Lips that look soft enough to make me forget what breathing feels like.
I start to turn my head, maybe to break the spell, but that’s when his scent hits me—dark, clean, something sharp like cedar and smoke—and it’s fucking intoxicating.
It wraps around my brain like velvet and gasoline, making it even harder to look away.
“You didn’t answer,” he says as he leans in closer, making my spine straighten. “Was I right?”
“Do you talk to all the girls like this?” I ask, tilting my head—hoping he can’t see the pulse ticking in my throat.
“Just the ones that matter.”
The words hit harder than they should. I shouldn’t like the way he says that, but something traitorous in me leans in any way.
I shake my head, pushing off the barstool with a little more force than necessary. My shoulder brushes his as I pass, static biting my skin.
“Thanks for the unsolicited psychoanalysis,” I shoot back. “Didn’t know rockstars moonlight as amateur therapists.”

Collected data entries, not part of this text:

-- ==== Sys2Proof/Laws/Clock.lean ====
section
/-!
SUPPORT. Each operation of the references, the timescale and the wait-outs touches the clock side of
the part only: one lemma per operation.  Bounds of the clampings.
-/

namespace Sys2Proof.Machine

/-! ## Clampings -/

theorem clampSym_le (x : Nat) (v : Int) : clampSym x v ≤ x := by
  unfold clampSym; split <;> (try split) <;> omega

theorem neg_le_clampSym (x : Nat) (v : Int) : -(x : Int) ≤ clampSym x v := by
  unfold clampSym; split <;> (try split) <;> omega

theorem clampSym_of_within (x : Nat) {v : Int} (h : -(x : Int) ≤ v) (h' : v ≤ x) :
    clampSym x v = v := by
  unfold clampSym; split <;> (try split) <;> omega

theorem clampRange_mem {lo hi : Nat} (h : lo ≤ hi) (v : Nat) :
    lo ≤ clampRange lo hi v ∧ clampRange lo hi v ≤ hi := by
  unfold clampRange; split <;> (try split) <;> omega

theorem clampRange_of_mem {lo hi v : Nat} (h : lo ≤ v) (h' : v ≤ hi) : clampRange lo hi v = v := by
  unfold clampRange; split <;> (try split) <;> omega

theorem satAdd_le (limit a b : Nat) : satAdd limit a b ≤ limit := by
  unfold satAdd; split <;> omega

/-! ## The relation -/

theorem SameSettings.refl (s : State) : SameSettings s s := ⟨rfl, rfl, rfl, rfl, rfl⟩

theorem SameSettings.trans {s t u : State} (h : SameSettings s t) (k : SameSettings t u) :
    SameSettings s u :=
  ⟨k.mode.trans h.mode, k.restartPending.trans h.restartPending, k.domainId.trans h.domainId,
    k.domainInstance.trans h.domainInstance, k.lineRate.trans h.lineRate⟩

theorem ClockOnly.refl (s : State) : ClockOnly s s :=
  ⟨rfl, rfl, rfl, rfl, rfl, rfl, rfl, rfl, rfl, SameSettings.refl s, fun _ => rfl⟩

theorem ClockOnly.trans {s t u : State} (h : ClockOnly s t) (k : ClockOnly t u) : ClockOnly s u :=
  ⟨k.osc.trans h.osc, k.links.trans h.links, k.entries.trans h.entries, k.drift.trans h.drift,
    k.rtmEra.trans h.rtmEra, k.journal.trans h.journal, k.nextSequence.trans h.nextSequence,
    k.choices.trans h.choices, k.pending.trans h.pending, h.settings.trans k.settings,
    fun m => (k.driving m).trans (h.driving m)⟩

variable (s : State)

theorem ClockOnly.setTsu (t : Tsu) : ClockOnly s (s.setTsu t) :=
  ⟨rfl, rfl, rfl, rfl, rfl, rfl, rfl, rfl, rfl, ⟨rfl, rfl, rfl, rfl, rfl⟩, fun _ => rfl⟩

theorem ClockOnly.setRdu (r : Rdu) : ClockOnly s (s.setRdu r) :=
  ⟨rfl, rfl, rfl, rfl, rfl, rfl, rfl, rfl, rfl, ⟨rfl, rfl, rfl, rfl, rfl⟩, fun _ => rfl⟩

theorem ClockOnly.setEpg (g : Epg) : ClockOnly s (s.setEpg g) :=
  ⟨rfl, rfl, rfl, rfl, rfl, rfl, rfl, rfl, rfl, ⟨rfl, rfl, rfl, rfl, rfl⟩, fun _ => rfl⟩

theorem ClockOnly.setRef (r : RefId) (x : Reference) : ClockOnly s (s.setRef r x) := by
  cases r
  · exact .setRdu s _
  · exact .setRdu s _

theorem ClockOnly.setPort (p : Port) (x : PortState) : ClockOnly s (s.setPort p x) := by
  cases p <;>
    exact ⟨rfl, rfl, rfl, rfl, rfl, rfl, rfl, rfl, rfl, ⟨rfl, rfl, rfl, rfl, rfl⟩, fun _ => rfl⟩

theorem ClockOnly.setWaits (w : List WaitOut) (r : Reading) :
    ClockOnly s (s.setSdu { s.sdu with waitOuts := w, lastReading := r }) :=
  ⟨rfl, rfl, rfl, rfl, rfl, rfl, rfl, rfl, rfl, ⟨rfl, rfl, rfl, rfl, rfl⟩, fun _ => rfl⟩

theorem ClockOnly.setCru {c : Cru} (h : ∀ m, c.driving m = s.cru.driving m) :
    ClockOnly s (s.setCru c) :=
  ⟨rfl, rfl, rfl, rfl, rfl, rfl, rfl, rfl, rfl, ⟨rfl, rfl, rfl, rfl, rfl⟩, h⟩

theorem ClockOnly.raise (k : CondKind) {sc : Scope} (d : Details) (h : ∀ m, sc ≠ .link m) :
    ClockOnly s (s.raise k sc d) := by
  obtain ⟨c, hc⟩ := s.raise_eq k sc d
  have hd := fun m => s.raise_driving k d (h m)
  rw [hc] at hd ⊢
  exact ClockOnly.setCru s hd

theorem ClockOnly.clearCond (k : CondKind) {sc : Scope} (h : ∀ m, sc ≠ .link m) :
    ClockOnly s (s.clearCond k sc) :=
  ClockOnly.setCru s fun m => Cru.clear_driving _ _ (h m)

theorem part_ne_link (m : Link) : Scope.part ≠ Scope.link m := fun e => by cases e

theorem reference_ne_link (r : RefId) (m : Link) : Scope.reference r ≠ Scope.link m :=
  fun e => by cases e

/-! ## Replies and wait-outs -/

theorem ClockOnly.handReply (p : Port) (r : Reply) : ClockOnly s (s.handReply p r) :=
  .setPort s p _

theorem ClockOnly.completeWait (w : WaitOut) (res : Result) (b : List Byte) :
    ClockOnly s (s.completeWait w res b) := .handReply s _ _

theorem ClockOnly.foldWaits (res : Result) (b : List Byte) (ws : List WaitOut) :
    ClockOnly s (ws.foldl (fun st w => st.completeWait w res b) s) := by
  induction ws generalizing s with
  | nil => exact .refl s
  | cons w ws ih => exact (ClockOnly.completeWait s w res b).trans (ih _)

theorem ClockOnly.completeWaits (test : WaitOut → Bool) (res : Result) (b : List Byte) :
    ClockOnly s (s.completeWaits test res b) :=
  (ClockOnly.setWaits s _ s.sdu.lastReading).trans (.foldWaits _ res b _)

theorem ClockOnly.waitWrap : ClockOnly s s.waitWrap := by
  unfold State.waitWrap
  dsimp only
  split
  · exact (ClockOnly.setWaits s s.sdu.waitOuts s.readNow).trans (.completeWaits _ _ _ _)
  · exact .refl s

theorem ClockOnly.releaseWaits : ClockOnly s s.releaseWaits := .completeWaits s _ _ _

theorem ClockOnly.stepWaits (n : StepNotice) : ClockOnly s (s.stepWaits n) :=
  .completeWaits s _ _ _

theorem ClockOnly.untimeWaits (t : TsState) : ClockOnly s (s.untimeWaits t) :=
  .completeWaits s _ _ _

/-! ## Hall time and the timescale -/

theorem ClockOnly.writeRate (v : Int) : ClockOnly s (s.writeRate v) := .setTsu s _

theorem ClockOnly.stepHall {step : Int} {t : State} (h : s.stepHall step = some t) :
    ClockOnly s t := by
  unfold State.stepHall at h
  split at h
  · injection h with h
    subst h
    exact (ClockOnly.setTsu s _).trans (.raise _ _ _ part_ne_link)
  · cases h

theorem ClockOnly.clearOutlier (r : RefId) : ClockOnly s (s.clearOutlier r) :=
  .clearCond s _ (reference_ne_link r)

theorem ClockOnly.announceTimescale (t : TsState) : ClockOnly s (s.announceTimescale t) := by
  unfold State.announceTimescale
  dsimp only
  split
  all_goals
    first
    | exact (ClockOnly.setEpg s _).trans (.untimeWaits _ _)
    | exact .setEpg s _

theorem ClockOnly.enterTimescale (t : TsState) : ClockOnly s (s.enterTimescale t) := by
  unfold State.enterTimescale
  dsimp only
  refine ClockOnly.trans ?_ (.announceTimescale _ t)
  refine ClockOnly.trans ?_ (.raise _ _ _ part_ne_link)
  have h := ClockOnly.setRdu s { s.rdu with tsState := t }
  split
  · exact (h.trans (.clearOutlier _ _)).trans (.clearOutlier _ _)
  · exact h

theorem ClockOnly.zeroLock : ClockOnly s s.zeroLock := .setRdu s _

theorem ClockOnly.zeroCounters : ClockOnly s s.zeroCounters := .setRdu s _

theorem ClockOnly.becomesSelected : ClockOnly s s.becomesSelected := by
  unfold State.becomesSelected
  dsimp only
  split
  · exact (ClockOnly.zeroLock s).trans (.enterTimescale _ _)
  · exact ((ClockOnly.zeroLock s).trans (.setRdu _ _)).trans (.enterTimescale _ _)
  all_goals exact .refl s

theorem ClockOnly.noneRemains : ClockOnly s s.noneRemains := by
  unfold State.noneRemains
  dsimp only
  split
  · exact (((ClockOnly.writeRate s _).trans (.zeroLock _)).trans (.setRdu _ _)).trans
      (.enterTimescale _ _)
  · exact (ClockOnly.zeroCounters s).trans (.enterTimescale _ _)
  all_goals exact .refl s

theorem ClockOnly.rejudge : ClockOnly s s.rejudge := by
  unfold State.rejudge
  repeat' split
  all_goals
    first
    | exact .refl s
    | exact .setRdu s _
    | exact (ClockOnly.setRdu s _).trans (.becomesSelected _)
    | exact (ClockOnly.setRdu s _).trans (.noneRemains _)

theorem ClockOnly.loseRef (r : RefId) (new : RefState) : ClockOnly s (s.loseRef r new) :=
  ((ClockOnly.setRef s r _).trans (.clearOutlier _ r)).trans
    (.raise _ _ _ (reference_ne_link r))

theorem ClockOnly.badQualified (r : RefId) : ClockOnly s (s.badQualified r) := by
  unfold State.badQualified
  dsimp only
  split
  · exact ((ClockOnly.setRef s r _).trans (.loseRef _ r _)).trans (.rejudge _)
  · exact .setRef s r _

theorem ClockOnly.badMark (r : RefId) : ClockOnly s (s.badMark r) := by
  unfold State.badMark
  dsimp only
  split
  · exact .refl s
  · exact .refl s
  · exact .setRef s r _
  · exact .badQualified s r

theorem ClockOnly.resetBadRun (r : RefId) : ClockOnly s (s.resetBadRun r) := .setRef s r _

theorem ClockOnly.servoRun (e : Int) : ClockOnly s (s.servoRun e) :=
  (ClockOnly.setRdu s _).trans (.writeRate _ _)

theorem ClockOnly.enterFailed : ClockOnly s s.enterFailed :=
  ((ClockOnly.setRdu s _).trans (.enterTimescale _ _)).trans (.raise _ _ _ part_ne_link)

theorem ClockOnly.lockIfReached : ClockOnly s s.lockIfReached := by
  unfold State.lockIfReached
  split
  · exact (ClockOnly.zeroLock s).trans (.enterTimescale _ _)
  · exact .refl s

theorem ClockOnly.unlockIfReached : ClockOnly s s.unlockIfReached := by
  unfold State.unlockIfReached
  split
  · exact (ClockOnly.zeroLock s).trans (.enterTimescale _ _)
  · exact .refl s

theorem ClockOnly.countLock (e : Int) : ClockOnly s (s.countLock e) := .setRdu s _

theorem ClockOnly.countUnlock (e : Int) : ClockOnly s (s.countUnlock e) := .setRdu s _

theorem ClockOnly.judgeAcquiring : ClockOnly s s.judgeAcquiring := by
  unfold State.judgeAcquiring
  split
  · exact .enterFailed s
  · exact .lockIfReached s

theorem ClockOnly.judgeLocked : ClockOnly s s.judgeLocked := by
  unfold State.judgeLocked
  split
  · exact .enterFailed s
  · exact .unlockIfReached s

theorem ClockOnly.resetRuns (r : RefId) : ClockOnly s (s.resetRuns r) := .setRef s r _

theorem ClockOnly.refuseStep (r : RefId) : ClockOnly s (s.refuseStep r) :=
  (ClockOnly.setRdu s _).trans (.badQualified _ r)

theorem ClockOnly.rejectOutlier (r : RefId) (e : Int) : ClockOnly s (s.rejectOutlier r e) :=
  ((ClockOnly.setRef s r _).trans (.raise _ _ _ (reference_ne_link r))).trans (.badQualified _ r)

theorem ClockOnly.actAcquiring (r : RefId) (e : Int) : ClockOnly s (s.actAcquiring r e) := by
  unfold State.actAcquiring
  split
  · split
    · next t h => exact ((ClockOnly.stepHall s h).trans (.zeroLock _)).trans (.resetBadRun _ r)
    · exact .refuseStep s r
  · exact ((((ClockOnly.servoRun s e).trans (.clearOutlier _ r)).trans (.resetBadRun _ r)).trans
      (.countLock _ e)).trans (.judgeAcquiring _)

theorem ClockOnly.actLocked (r : RefId) (e : Int) : ClockOnly s (s.actLocked r e) := by
  unfold State.actLocked
  split
  · exact ((((ClockOnly.servoRun s e).trans (.clearOutlier _ r)).trans (.resetRuns _ r)).trans
      (.countUnlock _ e)).trans (.judgeLocked _)
  · exact .rejectOutlier s r e

theorem ClockOnly.actOnMark (r : RefId) (l c : Nat) : ClockOnly s (s.actOnMark r l c) := by
  unfold State.actOnMark
  dsimp only
  split
  · exact .resetBadRun s r
  · split
    · exact .actAcquiring s r _
    · exact .actLocked s r _
    all_goals exact .resetBadRun s r

theorem ClockOnly.moveCandidate (r : RefId) : ClockOnly s (s.moveCandidate r) := by
  unfold State.moveCandidate
  split
  · exact (ClockOnly.setRdu s _).trans (.clearOutlier _ _)
  · exact .refl s

theorem ClockOnly.goodMark (r : RefId) (l c : Nat) : ClockOnly s (s.goodMark r l c) := by
  unfold State.goodMark
  dsimp only
  split
  · exact .refl s
  · exact .setRef s r _
  · split
    · exact ((ClockOnly.setRef s r _).trans (.raise _ _ _ (reference_ne_link r))).trans
        (.rejudge _)
    · exact .setRef s r _
  · split
    · exact (ClockOnly.moveCandidate s r).trans (.actOnMark _ r l c)
    · exact (ClockOnly.moveCandidate s r).trans (.resetBadRun _ r)

theorem ClockOnly.markArrival (r : RefId) (c : Nat) : ClockOnly s (s.markArrival r c) := by
  unfold State.markArrival
  dsimp only
  split
  · exact .refl s
  · split
    · exact .setRef s r _
    · exact (ClockOnly.setRef s r _).trans (.goodMark _ r _ c)
    · exact (ClockOnly.setRef s r _).trans (.badMark _ r)

theorem ClockOnly.missingMark (r : RefId) : ClockOnly s (s.missingMark r) := by
  unfold State.missingMark
  dsimp only
  split
  · exact (ClockOnly.setRef s r _).trans (.badMark _ r)
  · exact .refl s

theorem ClockOnly.huntLabel (r : RefId) : ClockOnly s (s.huntLabel r) := .setRef s r _

theorem ClockOnly.holdLabel (r : RefId) (l q : Nat) : ClockOnly s (s.holdLabel r l q) := by
  unfold State.holdLabel
  dsimp only
  split
  · exact .refl s
  · exact .setRef s r _

theorem ClockOnly.labelByte (r : RefId) (b : Byte) : ClockOnly s (s.labelByte r b) := by
  unfold State.labelByte
  dsimp only
  repeat' split
  all_goals
    first
    | exact .refl s
    | exact .setRef s r _
    | exact (ClockOnly.huntLabel s r).trans (.holdLabel _ r _ _)

theorem ClockOnly.abandonLabel (r : RefId) (c : AbandonCause) :
    ClockOnly s (s.abandonLabel r c) := by
  unfold State.abandonLabel
  repeat' split
  all_goals first | exact .refl s | exact .huntLabel s r

theorem ClockOnly.expireHoldover : ClockOnly s s.expireHoldover := by
  unfold State.expireHoldover
  split
  · exact (ClockOnly.setRdu s _).trans (.enterTimescale _ _)
  · exact .refl s

theorem ClockOnly.openBoundary : ClockOnly s s.openBoundary := .setTsu s _

theorem ClockOnly.takeSduNotice : ClockOnly s s.takeSduNotice := by
  unfold State.takeSduNotice
  split
  · exact .refl s
  · exact (ClockOnly.setTsu s _).trans (.stepWaits _ _)

theorem ClockOnly.takeEpgNotice : ClockOnly s s.takeEpgNotice := by
  unfold State.takeEpgNotice
  split
  · exact .refl s
  · exact (ClockOnly.setTsu s _).trans (.setEpg _ _)

/-- An event of the clock side, with its end: only the judgement of R162 and the attention lines
follow. -/
theorem ClockOnly.endEvent_eq {before s : State} (h : ClockOnly before s) :
    State.endEvent before s = s.settleCru :=
  State.endEvent_quiet before s fun m => (h.driving m).symm

theorem ClockOnly.settleCru (s : State) : ClockOnly s s.settleCru :=
  ClockOnly.setCru s fun m => Cru.settleListFull_driving s.cru m

theorem ClockOnly.endEvent {before s : State} (h : ClockOnly before s) :
    ClockOnly before (State.endEvent before s) := by
  rw [h.endEvent_eq]
  exact h.trans (.settleCru s)

end Sys2Proof.Machine
end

“Right. Photographer.” He falls into step beside me like it was inevitable. “You shoot bands often, or just the ones you secretly listen to in the dark?”
I laugh, dryly. “Please. If you think I have your songs on a playlist, I’m gonna need to see that ego deflate in real time.”
“You don’t deny it, though,” he says grinning.
I roll my eyes, but I can’t help the way the corner of my mouth pulls. He notices—of course he does.
“I’ve got work to do.”I say, as I walk off quickly. The hallway stretches ahead, with dim lights and the faint vibration under my boots from the music ahead.
I hear footsteps and I don’t have to look back to know it’s him. Following behind me like it’s his right, like I’ve already been claimed.”
Even though every instinct urges me to quicken my pace, I choose not to. I let him follow and I let him believe that I’m unaware of his presence. I’m curious to see how long he will continue doing this, and how far he will go.
I slip through the side entrance to the pit, swallowed by just enough shadow to pretend I don’t feel his stare drilling into the back of my neck.
I lift my camera, forcing myself to look professional and unbothered. The lens focuses, the shutter clicks, and my hands tremble against the grip.
Behind me, I can hear a faint, slow exhale, resonating in the air between us.
I don’t turn around. I force my breathing to steady, trying to calm racing heart.
Because he’s watching me.
Men like him don’t watch unless they plan to take, and I am not planning on being taken by him.
The crowd roars at something on stage, but it feels distant—muffled by the hum in my blood. I’m still firing off shots when his voice cuts through the noise.
“Your hands are shaking.”
I lower the camera just enough to glance at him over my shoulder, my expression calm, unaffected. “You following me to point out my flaws, or is this just your version of flirting?” I raise an eyebrow, maintaining my composure despite the tension hanging in the air.
“Depends. Is it working?”
“No.”
“Liar.”
He says nothing else when I don’t reply. We let that word hang in the air, and then silence returns—louder than the crowd—pressing against my spine until I have to lift the camera again to keep from revealing how much that one word affected me.